Is it possible to figure out how we're being profiled online?
This past July, I spent a quality week getting rained out in a series of brainstorms by alpha data geeks at the Pacific Northwest BI & Analytics Summit in Rogue River, Oregon. Among the many things I failed to understand fully there was how much, or how well, we could know about how the commercial sites and services of the online world deal with us, based on what they gather about us, on the fly or over time, as we interact with them.
The short answer was "not much". But none of the experts I talked to said "Don't bother trying." On the contrary, the consensus was that the sums of data gathered by most companies are (in the words of one expert) "spaghetti balls" that are hard, if not possible, to unravel completely. More to my mission in life and work, they said it wouldn't hurt to have humans take some interest in the subject.
In fact, that was pretty much why I was invited there, as a Special Guest. My topic was "When customers are in full command of what companies do with their data—and data about them". As it says at that link, "The end of this story...is a new beginning for business, in a world where customers are fully in charge of their lives in the marketplace—both online and off: a world that was implicit in both the peer-to-peer design of the Internet and the nature of public markets in the pre-industrial world."

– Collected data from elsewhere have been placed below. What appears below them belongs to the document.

-- ==== Sys2Proof/Laws/State.lean ====
section
/-! SUPPORT. One lemma per field of State per named update of Machine/Ops.lean, true by unfolding. -/

namespace Sys2Proof.Machine

variable (s : State)

/-! ### State.withGdp -/

@[simp] theorem State.withGdp_par (v : Gdp) : (s.withGdp v).par = s.par := rfl
@[simp] theorem State.withGdp_booted (v : Gdp) : (s.withGdp v).booted = s.booted := rfl
@[simp] theorem State.withGdp_gdp (v : Gdp) : (s.withGdp v).gdp = v := rfl
@[simp] theorem State.withGdp_otherRegs (v : Gdp) : (s.withGdp v).otherRegs = s.otherRegs := rfl
@[simp] theorem State.withGdp_pagesel (v : Gdp) : (s.withGdp v).pagesel = s.pagesel := rfl
@[simp] theorem State.withGdp_vblankObserved (v : Gdp) : (s.withGdp v).vblankObserved = s.vblankObserved := rfl
@[simp] theorem State.withGdp_fb (v : Gdp) : (s.withGdp v).fb = s.fb := rfl
@[simp] theorem State.withGdp_sync (v : Gdp) : (s.withGdp v).sync = s.sync := rfl
@[simp] theorem State.withGdp_tg (v : Gdp) : (s.withGdp v).tg = s.tg := rfl
@[simp] theorem State.withGdp_video (v : Gdp) : (s.withGdp v).video = s.video := rfl
@[simp] theorem State.withGdp_refill (v : Gdp) : (s.withGdp v).refill = s.refill := rfl
@[simp] theorem State.withGdp_tables (v : Gdp) : (s.withGdp v).tables = s.tables := rfl
@[simp] theorem State.withGdp_cmdq (v : Gdp) : (s.withGdp v).cmdq = s.cmdq := rfl
@[simp] theorem State.withGdp_pageq (v : Gdp) : (s.withGdp v).pageq = s.pageq := rfl
@[simp] theorem State.withGdp_cmd (v : Gdp) : (s.withGdp v).cmd = s.cmd := rfl
@[simp] theorem State.withGdp_history (v : Gdp) : (s.withGdp v).history = s.history := rfl
@[simp] theorem State.withGdp_sched (v : Gdp) : (s.withGdp v).sched = s.sched := rfl
@[simp] theorem State.withGdp_tick (v : Gdp) : (s.withGdp v).tick = s.tick := rfl

/-! ### State.withOtherRegs -/

@[simp] theorem State.withOtherRegs_par (v : Memory) : (s.withOtherRegs v).par = s.par := rfl
@[simp] theorem State.withOtherRegs_booted (v : Memory) : (s.withOtherRegs v).booted = s.booted := rfl
@[simp] theorem State.withOtherRegs_gdp (v : Memory) : (s.withOtherRegs v).gdp = s.gdp := rfl
@[simp] theorem State.withOtherRegs_otherRegs (v : Memory) : (s.withOtherRegs v).otherRegs = v := rfl
@[simp] theorem State.withOtherRegs_pagesel (v : Memory) : (s.withOtherRegs v).pagesel = s.pagesel := rfl
@[simp] theorem State.withOtherRegs_vblankObserved (v : Memory) : (s.withOtherRegs v).vblankObserved = s.vblankObserved := rfl
@[simp] theorem State.withOtherRegs_fb (v : Memory) : (s.withOtherRegs v).fb = s.fb := rfl
@[simp] theorem State.withOtherRegs_sync (v : Memory) : (s.withOtherRegs v).sync = s.sync := rfl
@[simp] theorem State.withOtherRegs_tg (v : Memory) : (s.withOtherRegs v).tg = s.tg := rfl
@[simp] theorem State.withOtherRegs_video (v : Memory) : (s.withOtherRegs v).video = s.video := rfl
@[simp] theorem State.withOtherRegs_refill (v : Memory) : (s.withOtherRegs v).refill = s.refill := rfl
@[simp] theorem State.withOtherRegs_tables (v : Memory) : (s.withOtherRegs v).tables = s.tables := rfl
@[simp] theorem State.withOtherRegs_cmdq (v : Memory) : (s.withOtherRegs v).cmdq = s.cmdq := rfl
@[simp] theorem State.withOtherRegs_pageq (v : Memory) : (s.withOtherRegs v).pageq = s.pageq := rfl
@[simp] theorem State.withOtherRegs_cmd (v : Memory) : (s.withOtherRegs v).cmd = s.cmd := rfl
@[simp] theorem State.withOtherRegs_history (v : Memory) : (s.withOtherRegs v).history = s.history := rfl
@[simp] theorem State.withOtherRegs_sched (v : Memory) : (s.withOtherRegs v).sched = s.sched := rfl
@[simp] theorem State.withOtherRegs_tick (v : Memory) : (s.withOtherRegs v).tick = s.tick := rfl

/-! ### State.withPagesel -/

@[simp] theorem State.withPagesel_par (v : Word) : (s.withPagesel v).par = s.par := rfl
@[simp] theorem State.withPagesel_booted (v : Word) : (s.withPagesel v).booted = s.booted := rfl
@[simp] theorem State.withPagesel_gdp (v : Word) : (s.withPagesel v).gdp = s.gdp := rfl
@[simp] theorem State.withPagesel_otherRegs (v : Word) : (s.withPagesel v).otherRegs = s.otherRegs := rfl
@[simp] theorem State.withPagesel_pagesel (v : Word) : (s.withPagesel v).pagesel = v := rfl
@[simp] theorem State.withPagesel_vblankObserved (v : Word) : (s.withPagesel v).vblankObserved = s.vblankObserved := rfl
@[simp] theorem State.withPagesel_fb (v : Word) : (s.withPagesel v).fb = s.fb := rfl
@[simp] theorem State.withPagesel_sync (v : Word) : (s.withPagesel v).sync = s.sync := rfl
@[simp] theorem State.withPagesel_tg (v : Word) : (s.withPagesel v).tg = s.tg := rfl
@[simp] theorem State.withPagesel_video (v : Word) : (s.withPagesel v).video = s.video := rfl
@[simp] theorem State.withPagesel_refill (v : Word) : (s.withPagesel v).refill = s.refill := rfl
@[simp] theorem State.withPagesel_tables (v : Word) : (s.withPagesel v).tables = s.tables := rfl
@[simp] theorem State.withPagesel_cmdq (v : Word) : (s.withPagesel v).cmdq = s.cmdq := rfl
@[simp] theorem State.withPagesel_pageq (v : Word) : (s.withPagesel v).pageq = s.pageq := rfl
@[simp] theorem State.withPagesel_cmd (v : Word) : (s.withPagesel v).cmd = s.cmd := rfl
@[simp] theorem State.withPagesel_history (v : Word) : (s.withPagesel v).history = s.history := rfl
@[simp] theorem State.withPagesel_sched (v : Word) : (s.withPagesel v).sched = s.sched := rfl
@[simp] theorem State.withPagesel_tick (v : Word) : (s.withPagesel v).tick = s.tick := rfl

/-! ### State.withVblankObserved -/

@[simp] theorem State.withVblankObserved_par (v : Bool) : (s.withVblankObserved v).par = s.par := rfl
@[simp] theorem State.withVblankObserved_booted (v : Bool) : (s.withVblankObserved v).booted = s.booted := rfl
@[simp] theorem State.withVblankObserved_gdp (v : Bool) : (s.withVblankObserved v).gdp = s.gdp := rfl
@[simp] theorem State.withVblankObserved_otherRegs (v : Bool) : (s.withVblankObserved v).otherRegs = s.otherRegs := rfl
@[simp] theorem State.withVblankObserved_pagesel (v : Bool) : (s.withVblankObserved v).pagesel = s.pagesel := rfl
@[simp] theorem State.withVblankObserved_vblankObserved (v : Bool) : (s.withVblankObserved v).vblankObserved = v := rfl
@[simp] theorem State.withVblankObserved_fb (v : Bool) : (s.withVblankObserved v).fb = s.fb := rfl
@[simp] theorem State.withVblankObserved_sync (v : Bool) : (s.withVblankObserved v).sync = s.sync := rfl
@[simp] theorem State.withVblankObserved_tg (v : Bool) : (s.withVblankObserved v).tg = s.tg := rfl
@[simp] theorem State.withVblankObserved_video (v : Bool) : (s.withVblankObserved v).video = s.video := rfl
@[simp] theorem State.withVblankObserved_refill (v : Bool) : (s.withVblankObserved v).refill = s.refill := rfl
@[simp] theorem State.withVblankObserved_tables (v : Bool) : (s.withVblankObserved v).tables = s.tables := rfl
@[simp] theorem State.withVblankObserved_cmdq (v : Bool) : (s.withVblankObserved v).cmdq = s.cmdq := rfl
@[simp] theorem State.withVblankObserved_pageq (v : Bool) : (s.withVblankObserved v).pageq = s.pageq := rfl
@[simp] theorem State.withVblankObserved_cmd (v : Bool) : (s.withVblankObserved v).cmd = s.cmd := rfl
@[simp] theorem State.withVblankObserved_history (v : Bool) : (s.withVblankObserved v).history = s.history := rfl
@[simp] theorem State.withVblankObserved_sched (v : Bool) : (s.withVblankObserved v).sched = s.sched := rfl
@[simp] theorem State.withVblankObserved_tick (v : Bool) : (s.withVblankObserved v).tick = s.tick := rfl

Obviously, this hasn't happened yet.
This became even more obvious during a break when I drove to our AirBnB nearby. By chance, my rental car radio was tuned to a program called From Scurvy to Surgery: The History Of Randomized Trials. It was an Innovation Hub interview with Andrew Leigh, Ph.D. (@ALeighMP), economist and member of the Australian Parliament, discussing his new book, Randomistas: How Radical Researchers Are Changing Our World (Yale University Press, 2018). At one point, Leigh reported that "One expert says, 'Every pixel on Amazon's home page has had to justify its existence through a randomized trial.'"
I thought, Wow. How much of my own experience of Amazon has been as a randomized test subject? And can I possibly be in anything even remotely close to full charge of my own life inside Amazon's vast silo?